The Mumbai bench of the National Company Law Tribunal (NCLT) on Monday finished hearing the arguments of ousted Tata Sons chairman Cyrus Mistry’s and Tata Sons’ lawyers on whether or not the former’s allegations of oppression of minority shareholders by the latter are maintainable. It, however, reserved the order for March 6. The tribunal also said that it will start hearing the main case from March 7.
According to Section 244 (a) of the Companies Act, to seek relief under sections 241 and 242, the petitioner(s) need to comprise “not less than one hundred members of the company or not less than one-tenth of the total number of its members, whichever is less, or any member or members holding not less than one-tenth of the issued share capital of the company”.
Tata Sons has argued that since Cyrus Investments and Sterling Investment Corporation, Mistry’s family investment arm via which he has filed the petition, are just two of the 51 members of the company and hold just 2.17% of its paid-up share capital, their petition is not maintainable on either of the counts. It has alleged that although the two Mistry firms hold 18.4% of the ordinary shares of the company, they hold just 2.17% of the issued share capital when even preference shares are considered.
Mistry’s lawyers, on the other hand, have argued that equity shareholders are a different class of shareholders from preference shareholders and Mistry’s firms have meet the one-tenth requirement when only equity shares are considered. They have argued that given the substantially larger size of preference share capital of the company, if both equity and preference shares are considered, then at least 81% of equity shareholding is required to meet the one-tenth eligibility criterion.
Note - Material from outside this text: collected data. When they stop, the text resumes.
/-- R182, R234: an undefined vector writes R7 and then raises `UndefinedTrapVector` with its word; nothing else changes.
Taking the fault and not the no-op is the spec's decision D7 (log 12). -/
def Obligations.UndefinedVectorFaultsAfterWritingR7 : Prop :=
  ∀ (ign : BitVec 4) (v : BitVec 8) (s : State), ∃ t,
    exec (.trapUndefined ign v) s = .next t ∧ t.run = .faulted ∧ t.faultCause = .undefinedTrapVector ∧
    t.faultInfo = opcode .trap ++ ign ++ v ∧ readReg 7#3 t = s.pc ∧
    ChangesOnly { regs := [7#3], run := true, fault := true } s t

/-- R233, R231: a reserved word raises `IllegalOpcode` with the whole word; nothing else changes, the console not either.
The state left by the fault is the spec's decision D6, the fault record D5. -/
def Obligations.ReservedOpcodeFaults : Prop :=
  ∀ (i : Instr) (s : State), (∃ low, i = .reserved8 low) ∨ (∃ low, i = .reserved13 low) →
    ∃ t, exec i s = .next t ∧ t.run = .faulted ∧ t.faultCause = .illegalOpcode ∧ t.faultInfo = encode i ∧
      ChangesOnly { run := true, fault := true } s t

/-- R176: with no byte pending GETC and IN hold the cycle: the link is saved, IN's prompt is out, nothing else has
happened; and while no byte ever arrives every later step leaves that state as it is. How the held cycle is represented is
the model's choice (log 10). -/
def Obligations.ReadersHoldWhileNothingArrives : Prop :=
  ∀ (i : Instr) (s : State), (∃ ign, i = .getc ign) ∨ (∃ ign, i = .inp ign) →
    s.run = .running → s.kbdQ = [] → s.kbdInput = [] →
    ∃ t, exec i s = .next t ∧ t.held ≠ none ∧ readReg 7#3 t = s.pc ∧
      ((∃ ign, i = .getc ign) → t.conOut = s.conOut) ∧ ((∃ ign, i = .inp ign) → t.conOut = s.conOut ++ config.inPrompt) ∧
      ChangesOnly { regs := [7#3], console := true, held := true } s t ∧ ∀ k, core.run k t = .next t

/-- R176, R174, R179: a byte that arrives lifts the hold: the next step takes it into R0, IN echoes and flushes it, and the
cycle is complete. The schedule of arrivals and the held cycle are the model's (logs 9 and 10). -/
def Obligations.ArrivalLiftsTheHold : Prop :=
  ∀ (s : State) (b : Byte) (q : List Byte), s.run = .running → (keyboardTurn s).kbdQ = b :: q →
    (s.held = some .getc →
      ∃ t, step s = .next t ∧ t.held = none ∧ Wrote 0#3 (zext8 b) t ∧ t.kbdQ = q ∧
        ChangesOnly { regs := [0#3], cc := true, keyboard := true, held := true } (keyboardTurn s) t) ∧
    (s.held = some .inPrompted →
      ∃ t, step s = .next t ∧ t.held = none ∧ Wrote 0#3 (zext8 b) t ∧ t.kbdQ = q ∧ t.conOut = s.conOut ++ [b] ∧
        Flushed t ∧
        ChangesOnly { regs := [0#3], cc := true, keyboard := true, console := true, held := true } (keyboardTurn s) t)

/-- R178: over a memory with at least one zero cell PUTS and PUTSP end, with everything flushed and no cycle held open
that was not: the string at R0 has a length below 65,536. -/
def Obligations.StringWalkEndsAtAZeroCell : Prop :=
  ∀ (i : Instr) (s : State), (∃ ign, i = .puts ign) ∨ (∃ ign, i = .putsp ign) → (∃ a, peek a s = 0x0000#16) →
    (∃ n, StringAt (readReg 0#3 s) n s) ∧ ∃ t, exec i s = .next t ∧ t.held = s.held ∧ Flushed t

/-- R178: over a memory with no zero cell the cycle of PUTS and of PUTSP never completes: it stays open for ever while
bytes go out, and `PC`, `RUN` and the memory stay as they are. The held walk is the model's representation (log 11). -/
def Obligations.EndlessStringWalkNeverCompletes : Prop :=
  ∀ (i : Instr) (s : State), (∃ ign, i = .puts ign) ∨ (∃ ign, i = .putsp ign) → s.run = .running →
    (∀ a, peek a s ≠ 0x0000#16) →
    ∃ t, exec i s = .next t ∧ ∀ k, ∃ u, core.run k t = .next u ∧ u.held ≠ none ∧ u.run = .running ∧ u.pc = s.pc ∧
      u.mem = s.mem ∧ s.conOut.length + k ≤ u.conOut.length

/-- R177, R180: the loop of the pseudocode, run one cell a step, and the service done in one step leave the same state. The
held walk is the model's representation (log 11), and the premise leaves out bytes that arrive during the walk (log 9). -/
def Obligations.WalkLoopRefinesTheStringService : Prop :=
  ∀ (packed : Bool) (n : Nat) (s : State), s.run = .running → s.kbdInput = [] → StringAt (readReg 0#3 s) n s →
    core.run (n + 1) (hold (.walk packed (readReg 0#3 s)) s) = .next (release (serviceString packed s))

/- The cycle. -/

/-- R110 to R113: a step at the start of a cycle fetches at `PC` through `MemRead`, increments `PC`, decodes and executes,
after the keyboard's turn; away from `KBSR_ADDR` the word is the cell at `PC`. The schedule of arrivals is the model's
(log 9). -/
def Obligations.StepRunsTheDecodedInstruction : Prop :=
  ∀ s : State, s.run = .running → s.held = none →
    step s = exec (decode (memRead s.pc (keyboardTurn s)).1)
      (setPc (s.pc + 1#16) (memRead s.pc (keyboardTurn s)).2) ∧
    (s.pc ≠ config.kbsrAddr → step s = exec (decode (peek s.pc s)) (setPc (s.pc + 1#16) (keyboardTurn s)))

/-- R118: a fetch from `KBSR_ADDR` polls, and the poll's answer is the instruction: the fault `IllegalOpcode` with a byte
pending, which goes to the data cell, and a never-taken branch with none. Under the default `KB_READY` and `OPMAP`
(logs 2 and 3). -/
def Obligations.FetchFromKeyboardStatusPolls : Prop :=
  ∀ s : State, s.mem.wf = true → s.run = .running → s.held = none → s.pc = config.kbsrAddr →
    ((keyboardTurn s).kbdQ = [] →
      ∃ t, step s = .next t ∧ t.pc = config.kbsrAddr + 1#16 ∧ peek config.kbsrAddr t = 0x0000#16 ∧
        ChangesOnly { cells := [config.kbsrAddr], pc := true } (keyboardTurn s) t) ∧
    (∀ b q, (keyboardTurn s).kbdQ = b :: q →
      ∃ t, step s = .next t ∧ t.run = .faulted ∧ t.faultCause = .illegalOpcode ∧ t.faultInfo = config.kbReady ∧
        t.pc = config.kbsrAddr + 1#16 ∧ peek config.kbsrAddr t = config.kbReady ∧
        peek config.kbdrAddr t = zext8 b ∧ t.kbdQ = q ∧
        ChangesOnly { cells := [config.kbsrAddr, config.kbdrAddr], pc := true, run := true, fault := true, keyboard := true }
          (keyboardTurn s) t)

/-- R120, R205: the core of a machine that is Halted or Faulted does nothing, for any number of steps, while the keyboard's
bytes still arrive in its queue. That such a machine has a step at all is the model's form (log 17), and so is the schedule
of arrivals (log 9). -/
def Obligations.StoppedMachineIsFrozen : Prop :=
  ∀ s : State, s.run = .halted ∨ s.run = .faulted → ∀ k, core.run k s =
    .next { s with kbdQ := s.kbdQ ++ (s.kbdInput.take k).flatten, kbdInput := s.kbdInput.drop k }

/-- A word placed by `withFetchWord` is what the next step runs, wherever `PC` stands but at `KBSR_ADDR`, whose cell no
placed word survives in (R118; the model's, log 15). -/
def Obligations.PlacedWordIsTheNextInstruction : Prop :=
  ∀ (s : State) (w : Nat), s.mem.wf = true → w < 65536 → s.pc ≠ config.kbsrAddr →
    ∃ i, decodeTableWord 16 w = some i ∧
      step (s.withFetchWord 16 w) = exec i (setPc (s.pc + 1#16) (keyboardTurn (s.withFetchWord 16 w)))

/- Reset and the host. -/

/-- R23, R32: after reset every general register is 0, `PC` is the start address, the machine is Running and `CC` is Zero,
which agrees with `setcc` of the zeroed registers. The value of `PC_START` is a parameter (log 7). -/
def Obligations.ResetZeroesTheRegisters : Prop :=
  (∀ r, readReg r State.reset = 0x0000#16) ∧ State.reset.pc = config.pcStart ∧ State.reset.run = .running ∧
  State.reset.cc = .z ∧ ∀ r, (setcc (readReg r State.reset) State.reset).cc = State.reset.cc

/-- R42, R260: the rest of the reset state, and that it meets the invariant. The fault record is D5, the console log D12;
the flush record, the held cycle and the arrivals are the model's own fields (logs 9, 10, 14). -/
def Obligations.ResetStateMeetsTheInvariant : Prop :=
  (∀ a, peek a State.reset = 0x0000#16) ∧ State.reset.faultCause = .none ∧ State.reset.faultInfo = 0x0000#16 ∧
  State.reset.conOut = [] ∧ State.reset.held = none ∧ State.reset.kbdQ = [] ∧
  State.reset.kbdInput = config.kbdInput ∧ Invariant State.reset

/-- R260, R263, R265, R269, R270: the host's reset brings every field back but the keyboard's queue and its arrivals to
come; boot loads the images in order into the zeroed memory, and does not start if one of them cannot be read. -/
def Obligations.BootResetsAndLoadsInOrder : Prop :=
  (∀ s : State, hostReset s = { State.reset with kbdQ := s.kbdQ, kbdInput := s.kbdInput }) ∧
  (∀ (images : List (List Byte)) (s : State),
    boot (images.map some) s = some { hostReset s with mem := images.foldl (fun m image => loadImage image m) [] }) ∧
  (∀ (images : List (Option (List Byte))) (s : State), none ∈ images → boot images s = none)

/-- R266 to R268: an image of an origin, words and at most one odd byte puts word k at cell origin + k up to the top of
memory, without wrapping, and leaves every other cell; fewer than two bytes load nothing. The corner cases are the spec's
decision D15. -/
def Obligations.LoaderPlacesTheImage : Prop :=
  (∀ (high low : Byte) (words : List (Byte × Byte)) (odd : List Byte) (m : Memory), m.wf = true → odd.length ≤ 1 →
    ∃ m', loadImage (high :: low :: (words.flatMap (fun p => [p.1, p.2]) ++ odd)) m = m' ∧ m'.wf = true ∧
      (∀ (k : Nat) (hk : k < words.length), high.toNat * 256 + low.toNat + k ≤ 65535 →
        (memGet m' (high.toNat * 256 + low.toNat + k)).toNat = words[k].1.toNat * 256 + words[k].2.toNat) ∧
      (∀ a, a < high.toNat * 256 + low.toNat ∨ high.toNat * 256 + low.toNat + words.length ≤ a ∨ 65535 < a →
        memGet m' a = memGet m a)) ∧
  (∀ (image : List Byte) (m : Memory), image.length < 2 → loadImage image m = m)

/- Rules about the whole machine. -/

/-- Every step keeps the invariant. Its clauses on the fault record are R34, R35 and R232 (D5); the others say of the model's
own choices what the rules ask: the canonical memory (log 1; R36), the record of flushes (log 14; R210), the cycles held
open, only while running (log 10; R176), and the string walks held open, only over a memory with no zero cell (log 11;
R178). -/
def Obligations.StepKeepsTheInvariant : Prop :=
  ∀ s t : State, Invariant s → step s = .next t → Invariant t

/-- The model's form of R51, R230 and R235, by which no access, sum or transfer faults: every instruction and every step has
a next state. That the two faults of the spec are next states is log 13; that a Halted or Faulted machine, which has no
step by R110 and R120, has a next state is log 17. -/
def Obligations.EveryStepHasANextState : Prop :=
  (∀ (i : Instr) (s : State), ∃ t, exec i s = .next t) ∧ ∀ s : State, ∃ t, step s = .next t

/-- R26: how each instruction leaves `PC`. -/
def Obligations.PcAfterEachInstruction : Prop :=
  ∀ (i : Instr) (s : State), ∃ t, exec i s = .next t ∧ t.pc = pcAfter i s

/-- R22: an instruction writes no general register but its destination field, R7 for JSR, JSRR and TRAP, R0 for GETC and
IN; and a cycle held open writes none but R0. -/
def Obligations.OnlyNamedRegistersAreWritten : Prop :=
  (∀ (i : Instr) (s : State), ∃ t, exec i s = .next t ∧ ∀ r, r ∉ mayWrite i → readReg r t = readReg r s) ∧
  (∀ (h : Held) (s : State) (r : RegIx), r ≠ 0#3 → readReg r (resume h s) = readReg r s)

/-- R31, R29: each of the listed writers of `CC` that completes its cycle leaves the flag of the register it has just
written; no other instruction changes `CC`; and its only reader is BR: what another instruction does is the same whatever
`CC` holds. -/
def Obligations.ConditionRegisterWritersAndReader : Prop :=
  (∀ (i : Instr) (s : State) (dr : RegIx), flagRegister i = some dr →
    ∃ t, exec i s = .next t ∧ (t.held = none → t.cc = signFlag (readReg dr t))) ∧
  (∀ (i : Instr) (s : State), flagRegister i = none → ∃ t, exec i s = .next t ∧ t.cc = s.cc) ∧
  (∀ (i : Instr) (s : State) (f : Flag), (∀ cond off9, i ≠ .br cond off9) →
    ∃ t u, exec i s = .next t ∧ exec i { s with cc := f } = .next u ∧ u = { t with cc := u.cc })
The arguments over the maintainability aspect follow a ruling by the National Company Law Appellate Tribunal (NCLAT) on February 3 that the NCLT should first decide whether Mistry’s petition is maintainable or not and if it isn’t, it should then decide whether a waiver, as requested, is being provided to him, and only after that should the tribunal hear the merits of the main case. “We are of the opinion that during the final hearing the question of maintainability should be decided first and if it is answered in negative, against the appellants, the question of waiver of the petition be decided if any strong ground has been made out to claim exception under proviso to subsection (1) of Section 244. In case aforesaid issues are decided in favour of the appellants, then the tribunal can decide the case on merit,” the tribunal had earlier said in its order.
The order by the NCLAT overruled the NCLT’s January 31 order that Mistry’s lawyers should argue their main case without worrying about the maintainability or the waiver petition. “It is settled proposition of law that a party can raise maintainability at any point of time, therefore, it is the discretion of the court to decide whether the maintainability point is to be decided at threshold or along with the main company petition,” the January 31 order of the NCLT’s Mumbai bench read.
The maintainability arguments are the latest in the Tata-Mistry legal battle that started in the board room but is now out in the courts. It started on October 24 after Mistry was unceremoniously replaced as the chairman of Tata Sons.
He was then voted out of the board of Tata Consultancy Services in an EGM, after which he resigned from the boards of all listed Tata Group companies and vowed to take the fight to a higher platform in a bid to restore corporate governance and ethics to the group.